■ REQUIREMENT ■
Word for word, restate the lines from the start of the data below through the line containing "namespace Sys2Proof.Machine".

#### DATA

-- ==== Sys2Proof/Machine/Frames.lean ====
section
/-! DEFINITION. The meanings of the FRAME and PAYLOAD rows: what Decode (R159) makes of a frame of that format. They return
a command or `Unknown` and write no state of the block (R150). -/

namespace Sys2Proof.Machine

/-- `DATA_FRAME` (R83, R85, R156 to R158): the payload of the 66 entries through the checksum and the command table;
`Unknown` where the entries are no data frame (R100). DESIGN CHOICE (log entry 28): lists longer than `BUF_CAPACITY` too. -/
def execDataFrame (entries : List U32) (s : State) : Answer :=
  .next (s.setResult (.command (decodeDataFrame s.cfg entries)))

/-- `REPEAT_FRAME` (R84, R153): the cached last command, which may be `Unknown`; `Unknown` where the entries are no
repeat frame. DESIGN CHOICE (log entry 28): also where `BUF_CAPACITY` is below 3. -/
def execRepeatFrame (entries : List U32) (s : State) : Answer :=
  .next (s.setResult (.command (if isRepeatFrame s.cfg entries then s.lastCmd else none)))

/-- `NEC_PAYLOAD` (R88, R89, R157, R158). -/
def execNecPayload (v : BitVec 32) (s : State) : Answer :=
  .next (s.setResult (.command (decodePayload s.cfg v)))

end Sys2Proof.Machine
end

########

■ ANSWER TO THIS PROBLEM ■
-- ==== Sys2Proof/Machine/Frames.lean ====
section
/-! DEFINITION. The meanings of the FRAME and PAYLOAD rows: what Decode (R159) makes of a frame of that format. They return
a command or `Unknown` and write no state of the block (R150). -/

namespace Sys2Proof.Machine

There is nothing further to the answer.